The TRON Translationale Onkologie an der Universitaetsmedizin der Johannes Gutenberg-Universitaet Mainz gGmbH, Biontech SE invention works as follows

The present invention is a cytokine-fusion protein and nucleic acids encoding these cytokine-fusion proteins. The present invention also relates to non-human organisms such as cells and pharmaceutical compositions or kits that contain the cytokine proteins or nucleic acids encoding them as well as their use as medicines.

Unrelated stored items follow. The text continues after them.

/-- A line of the safe image, as SAFE_LINE carries it (R299). -/
def safeLine (s : State) (l : Nat) : Nat :=
  packLine ((List.range 32).map (fun j => let o := safeOff (32 * l + j); if slotBad s o then 0 else slotAt s o))

/-- The pair partner's port: the lowest one that is up and carries pair messages (R368). -/
def pairPort (s : State) : Option Nat :=
  (List.range 4).find? (fun p => rdF s (ylk p) YLK.PORT_STAT.STATE = 2 && rdF s (ylk p) YLK.PORT_CFG.PAIR = 1)
def pairState (s : State) : Nat := rdF s (ylk 0) YLK.PAIR_STAT.STATE
def clRole (s : State) : Nat := rdF s (ylk 0) YLK.CL_STAT.ROLE
/-- A Yilust message leaves port `p` (R354): SRC, DST and BCAST of its header, then its payload. -/
def ySend (s : State) (p typ dst : Nat) (bcast : Bool) (args : List Nat) : State :=
  send s (.ylk p) typ ([rdF s (ylk 0) YLK.CL_CFG.POS, dst, b2n bcast] ++ args)
/-- A pair message is sent to the partner; it carries master 76 and counts on the port's resource (R369). -/
def pairSend (s : State) (typ : Nat) (args : List Nat) : State :=
  match pairPort s with
  | some p => meter (ySend s p typ (rdF s (ylk 0) YLK.PAIR_STAT.PARTNER) false args) 76 (24 + p) 1
  | none => s
/-- The manager of a pair that is paired or syncing replicates (R369). -/
def replicating (s : State) : Bool := decide (pairState s ≠ 0) && decide (clRole s = 1)

/-- An image line written at the manager is replicated (R369): 0 the safe image, 1 the force image. -/
def replImg (s : State) (force l : Nat) : State :=
  if replicating s then
    pairSend s 0x24 ([force * 2 ^ 14 + l] ++ (List.range 32).map (fun j =>
      let o := (if force = 1 then forceOff else safeOff) (32 * l + j); if slotBad s o then 0 else slotAt s o))
  else s

/-- A descriptor is queued for signal `i` (R267), or dropped with the queue full. -/
def queueDesc (s : State) (i x : Nat) : State :=
  if 256 ≤ s.spl.dq.length then capture (wrF s spl SPL.DESC_ADDR.QFULL 1) spl 4
  else
    let s := { s with spl := { s.spl with dq := s.spl.dq ++ [(i, x)] } }
    markLine (if replicating s then pairSend s 0x25 [i, x] else s) i

/-- A descriptor write (R267), by whatever view its value was formed: queued, or refused for TYPE 0b11; INDEX advances
with INC. -/
def descWrite (s : State) (x : Nat) : State :=
  let i := rdF s spl SPL.DESC_ADDR.INDEX
  let x := x % 2 ^ 16 - (if bit x 12 then 4096 else 0)
  let s := if 3 ≤ bits x 15 14 then badWrite s spl else queueDesc s i x
  if rdF s spl SPL.DESC_ADDR.INC = 1 then wrF s spl SPL.DESC_ADDR.INDEX (i + 1) else s

/-- A base-view read of DESC_DATA. -/
def descRead (s : State) : Nat × State :=
  let i := rdF s spl SPL.DESC_ADDR.INDEX
  (descOf s i, if rdF s spl SPL.DESC_ADDR.INC = 1 then wrF s spl SPL.DESC_ADDR.INDEX (i + 1) else s)

/-- A setting of view `v`, active and in the shadow. -/
def vw (s : State) (f : Field) (v : Nat) : Nat := rdF s spl f 0 (1 + v)
def vwSh (s : State) (f : Field) (v : Nat) : Nat := shF s spl f 0 (1 + v)

/-- A slot of a view window is denied (R274). -/
def viewDenied (s : State) (w : Who) (v o : Nat) (wr : Bool) : Bool :=
  let r := o / 0x100000 % 64
  let right := match r, wr with
    | 0, false => vw s SPL.VIEW_CFG.R_IN v
    | 1, false => vw s SPL.VIEW_CFG.R_OUT v
    | 2, _ => vw s SPL.VIEW_CFG.W_OUT v
    | 3, _ => vw s SPL.VIEW_CFG.W_SAFE v
    | 4, _ => vw s SPL.VIEW_CFG.W_FORCE v
    | 5, false => vw s SPL.VIEW_CFG.R_DESC v
    | _, _ => 0
  right = 0 || decide (vw s SPL.VIEW_CNT.VALUE v ≤ o % 0x100000 / 2) || vw s SPL.VIEW_CFG.EN v = 0
    || (vw s SPL.VIEW_CFG.SECURE v = 1 && !w.sec)

/-- One slot read through a view: its value, and whether it is poisoned. -/
def viewSlot (s : State) (v o : Nat) : Nat × Bool :=
  let i := vw s SPL.VIEW_BASE.VALUE v + o % 0x100000 / 2
  let at_ := fun off => (slotAt s off, slotBad s off)
  match o / 0x100000 % 64 with
  | 0 => at_ (curOff s false i)
  | 1 => at_ (curOff s true i)
  | 2 => if s.spl.refOut.contains i then at_ (pendOff s true i) else (0, false)
  | 3 => at_ (safeOff i)
  | 4 => at_ (forceOff i)
  | _ => at_ (descOff i)

/-- One slot written through a view (R274, R269, R299). -/
def viewPut (s : State) (v o x : Nat) : State :=
  let i := vw s SPL.VIEW_BASE.VALUE v + o % 0x100000 / 2
  match o / 0x100000 % 64 with
  | 2 => putPend s true i x false
  | 3 =>
    let s := putSlot s (safeOff i) x
    replImg (barSend s true 0x103 (i / 32) (safeLine s (i / 32))) 0 (i / 32)
  | 4 => markLine (replImg (putSlot s (forceOff i) x) 1 (i / 32)) i
  | _ => s

/-- An access to a window is counted (R421), its denied slots too, and a normal access to a secure view raises one KIND 5 event (R274, R276). -/
def viewCount (s : State) (w : Who) (v pa n : Nat) (wr : Bool) : State :=
  let s := countEv (countEv (addF s spl SPL.VIEW_DENY.COUNT n 0 (1 + v)) spl 0x13) spl 0x14 (min n 1)
  if vw s SPL.VIEW_CFG.SECURE v = 1 && !w.sec then secEvent s 5 pa w wr else s

/-- A read of `size` bytes through a view window (R274, R275): the value and whether a slot of it is poisoned. -/
def viewRead (s : State) (w : Who) (pa size : Nat) : Nat × Bool × State :=
  let a := pa - 0x0F20_0000_0000
  let v := a / 0x4000000
  let offs := (List.range (size / 2)).map (fun j => (j, a % 0x4000000 + 2 * j))
  let ok := offs.filter (fun e => !viewDenied s w v e.2 false)
  let s' := viewCount s w v pa (offs.length - ok.length) false
  let bad := ok.any (fun e => (viewSlot s v e.2).2)
  (ok.foldl (fun x e => x + (viewSlot s v e.2).1 * 2 ^ (16 * e.1)) 0, bad, if bad then capture s' spl 3 else s')

/-- A write through a view window, with byte enables: a slot covered in part is dropped and counted (R275). -/
def viewWrite (s : State) (w : Who) (pa size x be : Nat) : State :=
  let a := pa - 0x0F20_0000_0000
  let v := a / 0x4000000
  let offs := ((List.range (size / 2)).map (fun j => (j, a % 0x4000000 + 2 * j))).filter (fun e => bits be (2 * e.1 + 1) (2 * e.1) ≠ 0)
  let ok := offs.filter (fun e => bits be (2 * e.1 + 1) (2 * e.1) = 3 && !viewDenied s w v e.2 true)
  let s := viewCount s w v pa (offs.length - ok.length) true
  ok.foldl (fun s e => viewPut s v e.2 (bits x (16 * e.1 + 15) (16 * e.1))) s

/-- The device context of a view, its ring and its world (R276, R279). -/
def viewHgatp (s : State) (v : Nat) : Nat := vw s SPL.CTX_HGATP_LO.VALUE v + vw s SPL.CTX_HGATP_HI.VALUE v * 2 ^ 32
def viewRing (s : State) (v : Nat) : Nat := vw s SPL.DMA_RING_LO.GPA v * 4096 + vw s SPL.DMA_RING_HI.GPA v * 2 ^ 32
def viewWho (s : State) (v : Nat) : Who := { num := 74, sec := decide (vw s SPL.VIEW_CFG.SECURE v = 1) }

/-- Why a translation by a device context fails: REASON and LEVEL (R126, R280). -/
abbrev GErr := Nat × Nat

/-- A G-stage walk by a device context, from level `l` down (R118-R121, R125, R126, R279): the leaf's base, size and low
byte, or the failure. -/
def gWalk (s : State) (w : Who) (gpa top : Nat) : Nat → Nat → Except GErr (Nat × Nat × Nat) × State
  | table, l =>
    let a := table + 8 * gvpn gpa l top
    let z := zoneOf s a
    if isIo z then (.error (3, l), s)
    else if !isMem z then (.error (1, l), s)
    else
      let ((p, bad), s) := ioReadMem s w a 8
      if bad then (.error (2, l), s)
      else match pteOf (capEff s 18) p l with
        | .bad => (.error (0, l), s)
        | .leaf base exp => (.ok (base, exp, p % 256), s)
        | .table t => match l with
          | 0 => (.error (0, l), s)
          | l' + 1 => gWalk s w gpa top t l'

/-- Translation of a guest physical address by a context in `hgatp` format (R279, R349): a cached leaf may serve it for as
long as the cache happens to hold it, else the tables are walked. `need` is the set of low leaf bits required. -/
def gTrans (s : State) (w : Who) (hgatp gpa need : Nat) : Except GErr Nat × State :=
  let mode := hgatp / 2 ^ 60
  let fin := fun (pa : Nat) (s : State) =>
    let z := zoneOf s pa
    if isMem z then (Except.ok pa, s) else if isIo z then (.error (3, 0), s) else (.error (1, 0), s)
  if mode = 0 then fin gpa s
  else
    let top := topOf mode
    let vmid := bits hgatp 57 44
    let (c, s) := draw s
    match if c % 2 = 1 then s.spl.tlb.find? (fun t => t.vmid = vmid && gpa / 2 ^ t.exp = t.gpa / 2 ^ t.exp && t.perm &&& need = need) else none with
    | some t => fin (t.pa + gpa % 2 ^ t.exp) s
    | none =>
      if 2 ^ (12 + 9 * (top + 1) + 2) ≤ gpa then (.error (0, top), s)
      else match gWalk s w gpa top (bits hgatp 43 0 * 4096) top with
        | (.error e, s) => (.error e, s)
        | (.ok (base, exp, perm), s) =>
          if perm &&& need = need then
            let t : GTlb := ⟨vmid, gpa / 2 ^ exp * 2 ^ exp, exp, base, perm⟩
            fin (base + gpa % 2 ^ exp) { s with spl := { s.spl with tlb := t :: s.spl.tlb } }
          else (.error (0, (exp - 12) / 9), s)

/-- The leaf bits that a DMA write needs: V, R, W, U, A, D (R279). -/
def needWrite : Nat := 0xD7

/-- Slot lines of one image in a buffer, the buffer's bytes, and its address (R277). -/
def dmaHalf (cnt : Nat) : Nat := (2 * cnt + 63) / 64
def dmaLines (d : Dma) : Nat := (b2n d.inn + b2n d.out) * dmaHalf d.cnt
def dmaAddr (s : State) (v : Nat) (d : Dma) : Nat :=
  viewRing s v + d.seq % 2 ^ vw s SPL.DMA_RING_LO.NBUF_EXP v * 2 ^ vw s SPL.DMA_RING_LO.STRIDE_EXP v

/-- The header of a buffer as a 64-byte number (R277). -/
def dmaHeader (v : Nat) (d : Dma) (flags : Nat) : Nat :=
  d.seq + flags * 2 ^ 32 + d.gen * 2 ^ 40 + v * 2 ^ 48 + d.gt * 2 ^ 64 + d.base * 2 ^ 128 + d.cnt * 2 ^ 160
    + (if d.inn then 64 else 0) * 2 ^ 192 + (if d.out then 64 + b2n d.inn * dmaHalf d.cnt * 64 else 0) * 2 ^ 224

/-- A line of a buffer leaves: it is written at its home as master 74 and metered (R227, R278). -/
def dmaWrite (s : State) (v pa n x : Nat) : State :=
  let s := ioWriteMem s (viewWho s v) pa n x
  let s := meter s 74 (if pa < 0x0100_0000_0000 then 0 else 1) 1
  let s := meter s 74 (2 + 2 * homeDie s pa) 1
  countEv { s with spl := { s.spl with used := s.spl.used + 1 } } spl 0x11

/-- The next write of a view's buffer: its guest physical address. -/
def dmaNext (s : State) (v : Nat) (d : Dma) : Nat :=
  dmaAddr s v d + if d.hdr && d.line < dmaLines d then 64 + 64 * d.line else 0

/-- A log entry is due for a page (R281, R282): written, or with the log full LOG_OVF is set and nothing is. -/
def dmaLog (s : State) (v page : Nat) (gen : Nat) : State :=
  let prod := vw s SPL.LOG_PROD.COUNT v
  let n := 2 ^ vw s SPL.LOG_BASE_LO.LOG_EXP v
  if vw s SPL.VIEW_CTRL.LOG_OVF v = 1 then s
  else if (prod + 2 ^ 32 - vw s SPL.LOG_CONS.COUNT v) % 2 ^ 32 = n then capture (wrF s spl SPL.VIEW_CTRL.LOG_OVF 1 0 (1 + v)) spl 0
  else
    let a := vw s SPL.LOG_BASE_LO.PA v * 4096 + vw s SPL.LOG_BASE_HI.PA v * 2 ^ 32 + 8 * (prod % n)
    wrF (countEv (dmaWrite s v a 8 (page * 4096 + gen)) spl 0x12) spl SPL.LOG_PROD.COUNT (prod + 1) 0 (1 + v)

def setDma (s : State) (v : Nat) (d : Dma) : State := { s with spl := { s.spl with dma := mput s.spl.dma v d } }
def endDma (s : State) (v : Nat) : State := { s with spl := { s.spl with dma := mdel s.spl.dma v } }

/-- The 32 slots of a buffer's slot line, padded with zeros, a poisoned one as 0 (R272, R277). -/
def dmaSlots (s : State) (d : Dma) : List (Nat × Bool) :=
  let half := dmaHalf d.cnt
  let out := !(d.inn && d.line < half)
  let j := if d.line < half then d.line else d.line - half
  (List.range 32).map (fun i =>
    let k := 32 * j + i
    if k < d.cnt then let o := curOff s out (d.base + k); if slotBad s o then (0, true) else (slotAt s o, false) else (0, false))

/-- One unit of a view's buffer at a translated address: a due log entry, the first header, or the next slot line. -/
def dmaUnit (s : State) (v : Nat) (d : Dma) (pa : Nat) : State :=
  let page := dmaNext s v d / 4096
  if vw s SPL.VIEW_CFG.LOG_EN v = 1 && !d.pages.contains page then
    setDma (dmaLog s v page d.gen) v { d with pages := page :: d.pages }
  else if !d.hdr then setDma (dmaWrite s v pa 64 (dmaHeader v d 0)) v { d with hdr := true }
  else
    let vs := dmaSlots s d
    let x := (List.range 32).foldl (fun a i => a + (((vs[i]?).getD (0, false)).1) * 2 ^ (16 * i)) 0
    let bad := vs.any (·.2)
    let s := if bad then capture s spl 3 else s
    setDma (dmaWrite s v pa 64 x) v { d with line := d.line + 1, poison := d.poison || bad }

/-- The view whose buffer the engine serves: the lowest with a header or slot line left (R278). -/
def dmaView (s : State) : Option (Nat × Dma) := s.spl.dma.find? (fun e => !e.2.hdr || decide (e.2.line < dmaLines e.2))

/-- The engine has units left in this window. -/
def dmaRoom (s : State) : Bool := decide (s.spl.used < rdF s spl SPL.DMA_RATE.UNITS)

/-- The pages of the writes left, not yet logged. -/
def dmaPagesLeft (s : State) (v : Nat) (d : Dma) : Nat :=
  if vw s SPL.VIEW_CFG.LOG_EN v = 0 then 0
  else (((List.range (dmaLines d - d.line)).map (fun j => (dmaAddr s v d + 64 + 64 * (d.line + j)) / 4096)).eraseDups.filter
    (fun p => !d.pages.contains p)).length

/-- A buffer that is not complete when its view triggers again (R278): the lines left are dropped and counted, and the
header, where it has been written, is written with ABORTED. -/
def dmaAbort (s : State) (v : Nat) (d : Dma) : State :=
  let s := addF s spl SPL.VIEW_DROP.LINES (dmaLines d - d.line) 0 (1 + v)
  let s := if d.hdr then
      match gTrans s (viewWho s v) (viewHgatp s v) (dmaAddr s v d) needWrite with
      | (.ok pa, s) => dmaWrite s v pa 64 (dmaHeader v d (2 + 4 * b2n d.poison))
      | (.error _, s) => s
    else s
  capture (endDma s v) spl 2

/-- The boundaries at instant `t` of the classes with sequence numbers `ks` trigger their views (R277), lowest first; a
buffer's first header goes at once where the window has a unit left and its address translates. -/
def dmaTrigger (s : State) (ks : Map Nat) (t : Nat) : State :=
  (List.range 64).foldl (fun (s : State) v =>
    let c := vw s SPL.VIEW_CFG.CLASS v
    let k := mget 0 ks c
    if vw s SPL.VIEW_CFG.EN v = 1 && (mfind ks c).isSome && vw s SPL.VIEW_CTRL.DMA_SUSP v = 0
        && (vw s SPL.VIEW_CFG.DMA_IN v = 1 || vw s SPL.VIEW_CFG.DMA_OUT v = 1) then
      let s := match mfind s.spl.dma v with
        | some d => dmaAbort s v d
        | none => s
      let d : Dma := { seq := k % 2 ^ 32, gt := t, gen := vw s SPL.VIEW_CTRL.GEN v, base := vw s SPL.VIEW_BASE.VALUE v,
                       cnt := vw s SPL.VIEW_CNT.VALUE v, inn := vw s SPL.VIEW_CFG.DMA_IN v = 1, out := vw s SPL.VIEW_CFG.DMA_OUT v = 1,
                       hdr := false, line := 0, pages := [], poison := false }
      let s := setDma s v d
      if dmaRoom s then
        match gTrans s (viewWho s v) (viewHgatp s v) (dmaNext s v d) needWrite with
        | (.ok pa, s) => dmaUnit s v d pa
        | (.error _, s) => s
      else s
    else s) s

Background for RNA molecules that encode cytokine-fusion proteins and their methods of usage

Ligands in the TNF superfamily play important roles in normal developmental processes, including apoptosis and regulation of immune cells functions. They also have a role to play with cell-type-specific responses.” They play an important role in a variety of acquired and genetic disorders, such as cancer and autoimmune disease.

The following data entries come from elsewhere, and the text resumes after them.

/-- An unmatched HELLO is held in the announce list of 64 records (R301). -/
def announce (s : State) (a : Ann) : State :=
  let l := s.fld.anns
  let i := match l.find? (fun e => e.2.node = a.node && e.2.port = a.port) with
    | some e => e.1
    | none => match (List.range 64).find? (fun i => (mfind l i).isNone) with
      | some i => i
      | none => (l.foldl (fun (b : Nat × Nat) e => if e.2.at_ < b.2 then (e.1, e.2.at_) else b) (0, 2 ^ 64)).1
  { s with fld := { s.fld with anns := mput l i a } }

/-- A HELLO matches its entry (R301). -/
def helloMatch (s : State) (p node req inL outL : Nat) : Bool :=
  let id := se s FLD.SESS_ID_LO.ID req + se s FLD.SESS_ID_HI.ID req * 2 ^ 32
  let x := sessOf s req
  se s FLD.SESS_CFG0.EN req = 1 && se s FLD.SESS_CFG0.PORT req = p && inL = se s FLD.SESS_CFG1.CNT req && outL = se s FLD.SESS_CFG2.CNT req
    && (id = node || (id = 0 && rdF s (fld 0) FLD.ETYPE.AUTO = 1 && (x.st < 2 || x.node = none || x.node = some node)))

/-- What a HELLO does (R301, R302). -/
def hello (s : State) (p node req inL outL boot : Nat) : State :=
  let x := sessOf s req
  if helloMatch s p node req inL outL then
    let s := { s with fld := { s.fld with anns := s.fld.anns.filter (fun e => !(e.2.node = node && e.2.req = req)) } }
    if x.st = 0 || x.st = 1 then admitNode s req node boot
    else if x.st = 5 then s
    else if x.boot ≠ boot then admitNode s req node boot
    else if x.st = 2 then sendAdmit s req else s
  else
    let s := announce s ⟨node, p, inL, outL, req, s.gtime⟩
    if x.st = 0 then capture (setSess s req { x with st := 1 }) (fld 0) 0
    else if x.st = 2 || x.st = 3 || x.st = 4 then capture s (fld 0) 0 else s

/-- FIELD_HELLO (R301, R302): a node's HELLO on a port. It waits during a firmware switch (R310); a standby's sessions
come from its manager alone (R370). -/
def execFieldHello (p node req inL outL boot : Nat) (s : State) : Res :=
  if !portOn s p || modeOf s = 5 || 4096 ≤ req then .next s
  else if s.fld.switching.isSome then
    .next { s with fld := { s.fld with waiting := s.fld.waiting ++ [[p, node, req, inL, outL, boot]] } }
  else .next (hello s p node req inL outL boot)

/-- CYC_IN (R300, R302, R303): a frame of the current generation makes its session Cyclic and is sent on as IN_LINE
frames with VALID = GOOD; one of another generation or with the wrong LINES is dropped and counted. -/
def execCycIn (p n gen lines : Nat) (slots : List Nat) (s : State) : Res :=
  if !portOn s p || 4096 ≤ n then .next s
  else
    let x := sessOf s n
    if x.st < 2 || 4 < x.st || x.gen ≠ gen then .next (sessDrop s)
    else if lines ≠ se s FLD.SESS_CFG1.CNT n then .next (addF s (fld 0) FLD.DROP_CNT.FRAME)
    else
      let s := setSess s n { x with st := 3, miss := 0, got := true }
      let s := if x.st = 3 then s else capture s (fld 0) 1
      let s := { s with fld := { s.fld with polled := mput s.fld.polled n slots } }
      .next ((List.range lines).foldl (fun (s : State) j =>
        barSend s false 0x101 (se s FLD.SESS_CFG1.LINE n + j) (packLine ((slots.drop (32 * j)).take 32))) s)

The TNF ligand family is characterized by an extracellular C-terminal conserved domain called TNF homology (THD). (Bodmer J. L. and al. TRENDS in Biochemical Science, 27(1), 19-26 (2002). The THDs share a nearly identical tertiary folding and show a sequence similarity between members of the family of approximately 20%. The receptor-binding THDs, which share a virtually identical tertiary fold and exhibit a sequence identity between family members of approximately 20-30%, non-covalently interlock to form (homo)trimeric complexes that are recognized by their receptors. The majority of ligands, type II transmembrane (i.e. intracellular N terminus and extracellular T-terminus), are membrane-bound. However, soluble molecules can be produced by proteolytically cleaving the extracellular domains that comprise the THD. TRENDS in Biochemical Science, 27(1), 19-26 (2002).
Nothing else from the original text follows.